![]() |
Windows Live® Search Results
Windows Live® Search Results Cambridge (city, United States)Encyclopedia Article
Cambridge (city, United States), city, Massachusetts, United States. Cambridge is a noted educational and research centre: it is the seat of Harvard University (1636), the first college in North America; Massachusetts Institute of Technology (1861); Radcliffe College (1879); and Lesley College (1909). Its printing and publishing industry dates from 1638, when the first printing press in America was established here. Rubber goods, electronic equipment, scientific instruments, confectionery, and meat products are also manufactured.
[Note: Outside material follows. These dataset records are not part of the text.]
-- ==== Sys2Proof/Machine/Collectives.lean ====
section
/-! DEFINITION. Collectives: the collective rows: COLL, POST, chunks, postcards, limits, and the control collectives of the
fabric manager (13 R328 to R352). -/

namespace Sys2Proof.Machine
open Sys2Proof

/-! ## Postcards (13 R344, R345, R348) -/

/-- A postcard from position `p` of an axis goes on past this member, and to whom. -/
def Group.onward (g : Group) (a p : Nat) : Option Nat :=
  let n := g.len a
  let me := g.pos a
  if g.full a then
    let d := (me + n - p % n) % n
    let back := n - d
    if d == 0 then none
    else if d ≤ n / 2 then (if d < n / 2 then some ((me + 1) % n) else none)
    else if back < ceilDiv n 2 - 1 then some ((me + n - 1) % n)
    else none
  else if p < me then (if me + 1 < n then some (me + 1) else none)
  else if me < p && me != 0 then some (me - 1)
  else none

/-- Relay a postcard along its tree. -/
def State.relayCard (s : State) (k : Card) (post : Nat) : State :=
  let g := s.group (k.sig % 2 ^ 64)
  match g.onward k.axis k.pos with
  | none => s
  | some p => (s.sendCard g k post p).bump 0x3230 5 1

/-- The POST of a group that is in flight at a place in its order. -/
def State.postOf (s : State) (group order : Nat) : Option Coll :=
  s.coll.flight.find? (fun x => x.post && x.group == group && x.order == order)

/-- A postcard is taken: dropped where its postmark is old or its collective is over, else kept for its POST. -/
def State.takeCard (s : State) (k : Card) (post : Nat) : State :=
  let src := (s.group (k.sig % 2 ^ 64)).nodeAt k.axis k.pos
  let now := s.postOf k.group k.order
  let mark := s.peerMark ((now.map (fun x => x.marks)).getD []) src k.part post
  if mark == 1 then s.bump 0x3230 6 1
  else if mark == 2 then
    match now with
    | some x => s.failColl x.ctx x.idx 0x07B2
    | none => s
  else
    let s := s.knowMark src k.part post
    if now.isNone && decide (k.order ≤ kvGet k.group 0 s.coll.orders) then s
    else
      let s : State := { s with coll := { s.coll with cards := s.coll.cards ++ [k] } }
      match now with
      | none => s
      | some x =>
        (s.setColl x.ctx x.idx (fun x => { x with marks := kvSet (peerKey src k.part) post x.marks })).runPost x.ctx x.idx 4

/-! ## Control collectives (13 R346, R347) -/

/-- The context number under which the limit of a control collective is given: no context has it. -/
def ctrlCtx : Nat := 0x100000

/-- The control collective that this node started is running with a kind. -/
def State.ctrlRuns (s : State) (kind : Nat) : Bool := s.coll.ctrlState == 1 && s.dget 0x2371 3 == kind

/-- This node started a control collective, and it is done. -/
def State.ctrlDone (s : State) : State := { s with coll := { s.coll with ctrlState := 2 } }

/-- Allocatable free bytes of a partition. -/
def State.freeOfPart (s : State) (p : Nat) : Nat :=
  if s.mem.interleave == 0 then s.freeBytesPool
  else
    let r := s.pool p
    let inside := fun (a : Nat) => decide (r.1 ≤ a) && decide (a < r.2)
    r.2 - r.1 - total ((s.mem.localObjs.filter (fun o => inside o.base)).map (fun o => o.size)) -
      total ((s.mem.unzeroed.filter (fun u => inside u.1)).map (fun u => u.2))

/-- The lesser of a list of numbers, 2^64 − 1 where it is empty. -/
def leastOf (l : List Nat) : Nat := l.foldl min (2 ^ 64 - 1)

/-- Units that are fenced now. -/
def State.fencedUnits (s : State) : Nat := (s.faults.fences.filter (fun f => f.state != 2)).length

/-- The firmware version in force: the Version of the running image's header (18 R483). -/
def State.firmwareVersion (s : State) : Nat := leAt s.store.running 8 8

/-- This node's status record, by lanes. -/
def State.statusLanes (s : State) : List Nat :=
  if s.board.phase == .serving then
    [1, 0, s.faultSummary, s.office.ctxs.length, s.board.dieTemp.toNat, s.fencedUnits,
      leastOf ((List.range s.nParts).map s.freeOfPart), s.firmwareVersion]
  else [1, 1, 0, 0, 0, 0, 2 ^ 64 - 1, 2 ^ 64 - 1]

/-- The lane operations of a Snapshot. -/
def snapshotOp (i : Nat) : Nat := [1, 1, 4, 1, 2, 1, 3, 3].getD i 1

/-- What the postcards of a control collective agree on (DESIGN CHOICE: a postcard's layout is not given): the box of the whole torus with
the GroupId of a GroupReset and the initiator for its root, and the kind above a Kind that no POST has. -/
def State.ctrlSig (s : State) (init kind group : Nat) : Nat :=
  let dims := s.fabric.torusInForce
  let l := fun a => axisLen dims a
  let root := coord init 0 + l 0 * (coord init 1 + l 1 * coord init 2)
  (if kind == 3 then group % 2 ^ 16 else 0) + total ((List.range 3).map (fun a => (l a - 1) % 32 * 2 ^ (31 + 5 * a))) + root * 2 ^ 46 + 2 ^ 64 * (3 + 4 * kind)

/-- A postcard belongs to a control collective. -/
def isCtrl (sig : Nat) : Bool := sig / 2 ^ 64 % 4 == 3
def ctrlKind (sig : Nat) : Nat := sig / 2 ^ 66

/-- What this node contributes: the initiator's payload, its status record, or nothing (13 R346, R347). -/
def State.ctrlOwn (s : State) (sig : Nat) : Bytes :=
  let g := s.group (sig % 2 ^ 64)
  if ctrlKind sig == 1 then (if g.rank == g.root then leBytes 64 (s.dget 0x2371 1) else [])
  else if ctrlKind sig == 2 then s.statusLanes.flatMap (fun v => leBytes 8 v)
  else []

/-- Send this node's own postcard of a control collective along an axis. -/
def State.ctrlCards (s : State) (x : Ctrl) (a : Nat) : State :=
  let g := s.group (x.sig % 2 ^ 64)
  (g.firstHops a).foldl (fun s q => s.sendCard g ⟨g.id, ctrlKind x.sig, a, g.pos a, 0, x.sig, x.value⟩ 0 q) s

def State.ctrl? (s : State) (sig : Nat) : Option Ctrl := s.coll.ctrls.find? (fun x => x.sig == sig)

/-- This node takes part in a control collective, where its postcard unit has room (13 R345, R346). -/
def State.joinCtrl (s : State) (sig : Nat) : State :=
  if (s.ctrl? sig).isSome || decide (64 ≤ s.cardsHeld) then s
  else
    let x : Ctrl := ⟨sig, 0, s.ctrlOwn sig⟩
    let s : State := { s with coll := { s.coll with ctrls := s.coll.ctrls ++ [x] } }
    match (s.group (sig % 2 ^ 64)).axes[0]? with
    | some a => s.ctrlCards x a
    | none => s

/-- A value after an axis of a control collective. -/
def Ctrl.join (x : Ctrl) (g : Group) (a : Nat) (cards : List Card) : Bytes :=
  if ctrlKind x.sig == 2 then cards.foldl (fun v k => joinCards snapshotOp v (fit 64 k.payload)) x.value
  else
    match cards.find? (fun k => k.pos == g.posOf g.root a) with
    | some k => k.payload
    | none => x.value

/-- Go on with a control collective while the postcards of its axis are at hand, by fuel. -/
def State.runCtrl (s : State) (sig : Nat) : Nat → State
  | 0 => s
  | fuel + 1 =>
    match s.ctrl? sig with
    | none => s
    | some x =>
      let g := s.group (sig % 2 ^ 64)
      match g.axes[x.stage]? with
      | none => s
      | some a =>
        let mine := s.coll.cards.filter (fun k => k.sig == sig && k.axis == a)
        if g.allCards a mine then
          let y : Ctrl := { x with stage := x.stage + 1, value := x.join g a mine }
          let s : State := { s with coll := { s.coll with
            cards := s.coll.cards.filter (fun k => k.sig != sig || k.axis != a)
            ctrls := modifyWhere (fun z => z.sig == sig) (fun _ => y) s.coll.ctrls } }
          (match g.axes[y.stage]? with
           | some b => s.ctrlCards y b
           | none => s).runCtrl sig fuel
        else s

/-- A postcard of a control collective: this node joins it, relays the card, and combines it. A unit without room leaves it. -/
def State.takeCtrl (s : State) (k : Card) (post : Nat) : State :=
  let s := s.joinCtrl k.sig
  if (s.ctrl? k.sig).isNone then s
  else
    let s := s.relayCard k post
    ({ s with coll := { s.coll with cards := s.coll.cards ++ [k] } } : State).runCtrl k.sig 4

/-- A control collective is over at this node: it leaves the postcard unit. -/
def State.ctrlOver (s : State) (sig : Nat) : State :=
  { s with coll := { s.coll with
      ctrls := s.coll.ctrls.filter (fun x => x.sig != sig)
      cards := s.coll.cards.filter (fun k => k.sig != sig) } }

/-- A Snapshot's result: what this node holds, its own record and those that came by postcards here, joined with the others'. -/
def State.snapshotOf (s : State) (sig : Nat) (others : Bytes) : Bytes :=
  joinCards snapshotOp ((s.ctrl? sig).elim (s.ctrlOwn sig) (fun x => x.value)) (fit 64 others)

/-- The write of CtrlStart (13 R346, R349). -/
def applyCtrlStart (kind : Nat) (s : State) : Applied :=
  if kind == 0 || decide (3 < kind) then (s, 0x01B5)
  else if s.coll.ctrlState == 1 then (s, 0x02B1)
  else
    let s := s.dset 0x2371 3 kind
    (({ s with coll := { s.coll with ctrlState := 1, ctrlCode := 0 } } : State).joinCtrl (s.ctrlSig s.node kind (s.dget 0x2371 2)), 0)

/-! ## Meanings -/

/-- COLL (13 R328 to R341). -/
def execColl (c idx : Nat) (s : State) : Out := .next (s.startMacro mColl c idx)

/-- POST (13 R342 to R345). -/
def execPost (c idx : Nat) (s : State) : Out := .next (s.startMacro mPost c idx)

/-- CHUNK_RECEIVE (13 R330, R335 to R341, R348, R352): a packet of a bulk collective from a neighbour. `residue`: the adder that takes
the chunk finds a residue wrong. -/
def execChunkReceive (group ord src : Nat) (sender : Sender) (sig : Nat) (head : PacketHead) (residue : Bool) (data : Bytes)
    (s : State) : Out :=
  .next (s.bulk ⟨group, ord, src, sender.part, sender.postmark, head.kind, sig, head.stage, head.neg, head.number, head.last, data⟩ residue)

/-- COLL_TIMEOUT (13 R346, R348, R350): a collective makes no progress; the control collective of this node fails with 0x04B0. -/
def execCollTimeout (c idx : Nat) (s : State) : Out :=
  .next (
    if c == ctrlCtx then
      (if s.coll.ctrlState == 1 then
         ({ s with coll := { s.coll with ctrlState := 3, ctrlCode := 0x04B0 } } : State).ctrlOver
           (s.ctrlSig s.node (s.dget 0x2371 3) (s.dget 0x2371 2))
       else s)
    else
      match s.coll? c idx with
      | some _ => s.failColl c idx 0x04B0
      | none => s)

/-- POSTCARD_RECEIVE (13 R344, R345, R346, R348, R352): the unit of the router relays in a chip reset too. -/
def execPostcardReceive (group ord axis pos : Nat) (sender : Sender) (sig : Nat) (payload : Bytes) (s : State) : Out :=
  .next (
    let k : Card := ⟨group, ord, axis, pos, sender.part, sig, payload⟩
    let postmark := sender.postmark
    let g := s.group (sig % 2 ^ 64)
    if s.node == 0xFFFF || g.bad || decide (3 ≤ axis) || decide (g.len axis ≤ pos) || g.pos axis == pos || g.id != group then s
    else if isCtrl sig then s.takeCtrl k postmark
    else
      let s := s.relayCard k postmark
      if s.board.phase == .serving then s.takeCard k postmark else s)

/-- CTRL_BROADCAST (13 R346, R348, R352): a broadcast completes at this node, from `initiator`. -/
def execCtrlBroadcast (initiator : Nat) (payload : Bytes) (s : State) : Out :=
  .next (
    let put := fun (s : State) (p : Bytes) =>
      ({ s with coll := { s.coll with ctrlResult := fit 64 p, ctrlSource := initiator % 2 ^ 16 } } : State).bump 0x3230 7 1
    let t := s.ctrlOver (s.ctrlSig initiator 1 0)
    if s.node == 0xFFFF then s
    else if s.board.phase != .serving then t.bump 0x3230 8 1
    else if initiator == s.node then
      (if s.ctrlRuns 1 then (put t (leBytes 64 (s.dget 0x2371 1))).ctrlDone else s)
    else put t payload)

/-- CTRL_SNAPSHOT (13 R346 to R348): a Snapshot completes at this node, in a chip reset too; `others` joins the records of the nodes
whose postcards did not come as commands of their own. -/
def execCtrlSnapshot (initiator : Nat) (others : Bytes) (s : State) : Out :=
  .next (
    let sig := s.ctrlSig initiator 2 0
    if s.node == 0xFFFF || (initiator == s.node && !s.ctrlRuns 2) then s
    else
      let t := (({ s with coll := { s.coll with ctrlResult := s.snapshotOf sig others } } : State).ctrlOver sig).bump 0x3230 7 1
      if initiator == s.node then t.ctrlDone else t)

/-- Every collective of a group ends here, and its next one matches from order 1. -/
def State.groupReset (s : State) (group : Nat) : State :=
  let s := (s.coll.flight.filter (fun x => x.group == group)).foldl (fun s x => s.failColl x.ctx x.idx 0x07B0) s
  { s with coll := { s.coll with
      orders := kvDel group s.coll.orders
      calls := s.coll.calls.filter (fun k => k.group != group)
      cards := s.coll.cards.filter (fun k => k.group != group || isCtrl k.sig) } }

/-- CTRL_GROUP_RESET (13 R346, R348): a GroupReset completes at this node; the initiator's names its own CtrlGroup. -/
def execCtrlGroupReset (initiator group : Nat) (s : State) : Out :=
  .next (
    let own := initiator == s.node
    let id := if own then s.dget 0x2371 2 else group
    if s.node == 0xFFFF || (own && !s.ctrlRuns 3) then s
    else
      let t := ((s.ctrlOver (s.ctrlSig initiator 3 id)).groupReset id).bump 0x3230 7 1
      if own then t.ctrlDone else t)

end Sys2Proof.Machine
end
The city's historic structures include the house George Washington used as his headquarters after assuming command of the Continental army in 1775; it later became the home of the 19th-century poet Henry Wadsworth Longfellow. Among the many other notable 19th-century people who lived in Cambridge were the author-physician Oliver Wendell Holmes and the poet-diplomat James Russell Lowell. Other points of interest are Harvard Square; the Schlesinger Library at Radcliffe, specializing in American women's history, and housing papers of Julia Ward Howe, Susan B. Anthony, Harriet Beecher Stowe, Elizabeth Cady Stanton, Amelia Earhart, and others; and Harvard's Widener Library, which displays a Gutenberg Bible. Founded as New Towne in 1630, the city was the capital of Massachusetts Bay Colony until 1634. It was renamed in 1638 after Cambridge in England. Population (1980) 95,322; (1990) 95,802.